Course syllabus
Course-PM
DAT360 / DIT344 Software Architecture lp1 HT19 (7.5 hp)
Course is offered by the department of Computer Science and Engineering
Contact details
- examiner & lecturer:
Prof. Dr. Michel R.V. Chaudron, chaudron@chalmers.se
Office: Jupiter Building on Lindholmen Campus, 4th floor, room 472 - Teaching Assistants:
- Majed Dalain gusdalaima@student.gu.se
- Terese Besker <besker@chalmers.se>
Course purpose
The main purpose of this course is to teach the basic knowledge from the area of software architecture: students should be familiar with the main concepts/definitions and have basic skills in designing and analysing software architectures.
Schedule
Assignments
-
Case 1: Ride and Go (=Assignment 1) & Case 1: Tasks (= Assignment 2)
Feedback on Assignment 1 (part 1 and 2) - Assignment 3: Case Description and Tasks
Course literature
The main reference for this course is this book:
-
[BCK3-2012]:
Software Architecture in Practice (3rd Edition) (SEI Series in Software Engineering)by Len Bass, Paul Clements, Rick Kazman
Publisher: Addison-Wesley, 2012
Website for the book: https://sites.google.com/site/softwarearchitectureinpractice/
Further reading
- Here is an example of an industrial software architecture document: HP_architecture_template_v13_withexamples.pdf
Other texts will be supplied during the course.
Here is another nice book. I esp. recommend Chapter 10 which illustrates some deployment tactics:
Course design
For the main concepts/definitions: these are discuss and explained during the lectures and read in the corresponding chapters of the BCK-book.
Students are recommended to read the chapter of the topic of upcoming lecture before the actual lecture.
Lectures:
The lectures will consist of the following series of lectures:
-
- L1: Introduction and Organization
- L2: Architecting Process and Architecture Views
- L3: Requirements and Quality Attributes
- L4: Functional Decomposition and Architectural Styles (1)
- L5: Architectural Styles (2) Blackboard
- L6: Architectural Styles - part 3 PubSub and Layering - 2019.pptx
- L7: guest lecture (e.g. Social and Cognitive aspects of Architecting) by Rodi Jolak
- L8: Technical Debt
- L9: Design Principles
- Supervision: Deployment Diagrams
- L10: Architecture Evaluation
- L11: Tactics, Reverse Engineering & Software Visualisation
- L12: Industrial guest lecture by Volvo Trucks.
The schedule of the lectures follows the slots in TimeEdit. In case of (unforeseen) unavailability of the lecturer, the lectures will be shifted.
Exercises:
Several exercises will be handed out throughout the course. These exercises will typically have a deadline of 10-14 days. If you fail an exercise, students will get feedback and another time-period for improving the assignment.
Slides of the lectures will be posted on Canvas.
Students are expected to bring their laptop to the practical sessions. They should install some UML-modelling tool (e.g. Visual Paradigm) or use on online UML modelling tool.

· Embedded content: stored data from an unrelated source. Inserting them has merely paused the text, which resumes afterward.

/-- A link event. -/
def linkEvent (cls sev code l : Nat) (details : List (Nat × Nat)) : EvRec :=
  { cls := cls, sev := sev, code := code, kind := 3, src := l, details := (1, l) :: details }

def bumpLink (l i n : Nat) (s : State) : State := modLink l (fun x => { x with counters := bump x.counters i n }) s
def modRx (l v : Nat) (f : VcRx → VcRx) (s : State) : State := modLink l (fun x => { x with rx := lmod {} x.rx v f }) s
def modTx (l v : Nat) (f : VcTx → VcTx) (s : State) : State := modLink l (fun x => { x with tx := lmod {} x.tx v f }) s
def Link.rxOf (x : Link) (v : Nat) : VcRx := lget {} x.rx v
def Link.txOf (x : Link) (v : Nat) : VcTx := lget {} x.tx v

/-- Link lanes that are UP, as a mask. -/
def upMask (s : State) (l : Nat) : Nat :=
  (s.link l).prof.lanes.zipIdx.foldl (fun n k => if (s.lane k.1).st = .up then n + 2 ^ k.2 else n) 0

/-- The link that a lane belongs to, and the lane's place in it. -/
def linkOfLane (s : State) (lane : Nat) : Option (Nat × Nat) :=
  (s.links.filter (fun k => decide (k.2.st ≠ .off) && k.2.prof.lanes.contains lane)).head?.map
    (fun k => (k.1, k.2.prof.lanes.idxOf lane))

/-- Lanes of a mask in link-lane order; the lane whose turn it is after another (R307). -/
def maskLanes (m : Nat) : List Nat := (List.range 8).filter (fun k => m.testBit k)
def nextLane (m after : Nat) : Nat := ((maskLanes m).find? (fun k => decide (after < k))).getD ((maskLanes m).headD 0)

/-- Sends a flit on a link lane, framed by its coding (R296, R297): `ACK`, `CVC` and `CCUM` as they stand (R302, R311). -/
def emit (l lane ty sequence vc : Nat) (seg : Segment) (s : State) : State :=
  let x := s.link l
  let ack := (x.expect + 4095) % 4096
  let f := sealFlit (ty * 2 ^ 60 + sequence % 4096 * 2 ^ 48 + ack * 2 ^ 36 + vc * 2 ^ 33 + bit seg.first * 2 ^ 32
    + bit seg.last * 2 ^ 31 + seg.len * 2 ^ 25 + x.cvc * 2 ^ 22 + (x.rxOf x.cvc).freed % 4096 * 2 ^ 10
    + bit seg.abt * 2 ^ 9) seg.payload
  let on := lget 0 x.prof.lanes lane
  let s := onlyIf (decide ((s.lane on).dataFlips ≠ 0)) useFree (modLane on (fun y => y.sendFlit on (freshNat s) f) s)
  bumpLink l 0 1 (modLink l (fun x => { x with
    line := ((lane, f) :: x.line).take 8, lastTx := s.env.now, laneTurn := lane, ackSent := ack
    rx := lmod {} x.rx x.cvc (fun r => { r with freedSent := r.freed }), cvc := (x.cvc + 1) % 8 }) s)

/-- Sends a flit of a type other than DATA on the lane whose turn it is. -/
def emitCtl (l ty : Nat) (payload : BitVec 416) (s : State) : State :=
  let x := s.link l
  emit l (nextLane x.active x.laneTurn) ty x.nextSeq 0 { payload := payload } s

/-! ### Receive buffers and credits (R310, R311) -/

/-- Frees `n` buffers of a VC; a link number of 48 or more has none. -/
def freeBuf (l v n : Nat) (s : State) : State :=
  if l < 48 then modRx l v (fun r => { r with held := r.held - n, freed := (r.freed + n) % 4096 }) s else s

/-- A cumulative credit count arrives. -/
def takeCredit (l v c : Nat) (s : State) : State :=
  modTx l v (fun t => if aheadOf c t.limit then { t with limit := c } else t) s

/-- New data may be sent on a VC. -/
def VcTx.hasCredit (t : VcTx) : Bool :=
  let d := (t.limit + 4096 - t.sent) % 4096
  decide (1 ≤ d) && decide (d ≤ 2047)

/-- The segment that a VC sends next: the message in progress first (R313). -/
def VcTx.next (t : VcTx) : Option Segment :=
  t.waiting.find? (fun g => match t.cur with | some c => decide (g.src = c) | none => g.first)

/-- The next segment leaves the list. -/
def VcTx.take (t : VcTx) (g : Segment) : VcTx :=
  { t with waiting := t.waiting.eraseP (fun h => decide (h = g)), sent := (t.sent + 1) % 4096
           cur := if g.last then none else some g.src }

/-! ### Messages (R314, Tables 11.5, 11.6) -/

/-- Fields of the transport header. -/
def hdrDest (h : BitVec 128) : Nat := fieldOf h 0 3 % 2 ^ 18
def hdrSource (h : BitVec 128) : Nat := fieldOf h 3 3 % 2 ^ 18
def hdrKind (h : BitVec 128) : Nat := fieldOf h 6 1
def hdrHop (h : BitVec 128) : Nat := fieldOf h 7 1
def hdrLen (h : BitVec 128) : Nat := fieldOf h 8 2 % 16384 + 1
def hdrQueue (h : BitVec 128) : Nat := fieldOf h 10 2 % 4096
def hdrUser (h : BitVec 128) : Nat := fieldOf h 12 4

/-- A transport header; `tail` is bytes 10 to 15. -/
def mkHeader (dest source kind hop len tail : Nat) : BitVec 128 :=
  BitVec.ofNat 128 (dest + source * 2 ^ 24 + kind * 2 ^ 48 + hop % 256 * 2 ^ 56 + (len - 1) % 16384 * 2 ^ 64
    + tail % 2 ^ 48 * 2 ^ 80)

/-- The later segments of a message: 52 bytes each. -/
def laterSegments (q : Option Nat) : Nat → List Byte → List Segment
  | 0, _ => []
  | fuel + 1, bs =>
    let rest := bs.drop 52
    let last := rest.isEmpty
    let seg : Segment := { payload := BitVec.ofNat 416 (leNat (bs.take 52)), last := last, len := (bs.take 52).length
                           queue := if last then q else none }
    if last then [seg] else seg :: laterSegments q fuel rest

/-- The segments of a message of this node (R314). -/
def segmentsOf (h : BitVec 128) (body : List Byte) (q : Option Nat) : List Segment :=
  let rest := body.drop 36
  let last := rest.isEmpty
  { payload := BitVec.ofNat 416 (h.toNat + leNat (body.take 36) * 2 ^ 128), first := true, last := last
    len := 16 + (body.take 36).length, queue := if last then q else none : Segment }
    :: (if last then [] else laterSegments q rest.length rest)

/-- Puts segments on a VC of a link. -/
def enqueue (l v : Nat) (gs : List Segment) (s : State) : State :=
  modTx l v (fun t => { t with waiting := t.waiting ++ gs }) s

/-! ### Messages into Riser queues (R317) -/

/-- Items of a packet that carries `n` message bytes. -/
def packetItems (n : Nat) : Nat := 1 + ceilDiv n 64

/-- May a message of a source go into a queue? -/
def receives (s : State) (q source : Nat) : Bool :=
  match (s.queue q).role with
  | .receive a b => decide (a ≤ source) && decide (source ≤ b)
  | _ => false

/-- The receive descriptor (Table 11.6); the tick is filled in when the last segment arrives. -/
def receiveDesc (h : BitVec 128) (vc link : Nat) : Line :=
  BitVec.ofNat 512 (hdrSource h + hdrQueue h * 2 ^ 32 + vc * 2 ^ 48 + (if link < 48 then link else 0xFF) * 2 ^ 56
    + (hdrLen h - 1) * 2 ^ 64 + hdrHop h * 2 ^ 80 + hdrUser h * 2 ^ 96)

/-- The tick number of the last segment's arrival into the descriptor of the open packet. -/
def stampDesc (q : Nat) (s : State) : State :=
  modQueue q (fun x => { x with opened := match x.opened with
    | d :: rest => { d with bytes := putField d.bytes 16 8 s.tick.number.toNat } :: rest
    | [] => [] }) s

/-- The event Message discarded at receipt; the reason has no code in the manual: a free value. -/
def discardEvent (q source : Nat) (s : State) : State :=
  useFree (raiseLimited { cls := 0x0A, sev := 2, code := 0x0B07, kind := 4, src := q,
                          details := [(2, q), (4, source), (1, freshNat s)] } [] s)

/-- Writes full items of a message, the last one only when `fin`. -/
def writeItems (q : Nat) (fin : Bool) : Nat → List Byte → State → State × List Byte
  | 0, bs, s => (s, bs)
  | fuel + 1, bs, s =>
    if 64 < bs.length then writeItems q fin fuel (bs.drop 64) (enginePush q (lineOf bs) false s)
    else if fin then (retryPops q (enginePush q (lineOf bs) true (stampDesc q s)), []) else (s, bs)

Changes made since the last occasion
Updates on slides and new assignments.
Learning objectives and syllabus
Learning objectives:
Knowledge and understanding
- describe the role of an architect in a software development project, and what may be expected from such a person
- explain common quality requirements, such as performance, security, and modifiability
- describe different architectural styles and how they relate to specific quality properties of the architecture
Competence and skills
- document architectures using established methods
- solicit requirements from stakeholders and describe these as quality requirements
- express quality requirements using quality scenarios
- create an architectural design of a system based on a case description in natural language
Judgement and approach
- reason about how different architectural styles, tactics or design alternatives meet the quality goals of a system
Link to the syllabus Chalmers.
Link to the syllabus GU.
Examination form
The examination of the course consists of:
- a written hall-exam: this exam will test both theory, understanding and design skills
Here is an example of an old exam. New exams may differ. - a collection of assignments: these focus on analysis and design. These assignments can be done in small groups.
During the practical sessions that are scheduled throughout the course, students can work scheduled workspace for course in the Patricia building (Lindholmen campus). During these sessions, TA's will be present to answer questions and coach the students.
Moreover, TA's can often be reached via digital communications (e-mail, Slack, ...) for answering simple questions.
Include:
- assignments are compulsory and contribute to the final grade
- both written exam and assignments must have a pass grade in order to pass the entire course.
- aids permitted during examinations: dictionary.
What happens at missed deadlines: TA's and lecturers should be notified upfront in case student miss a deadline.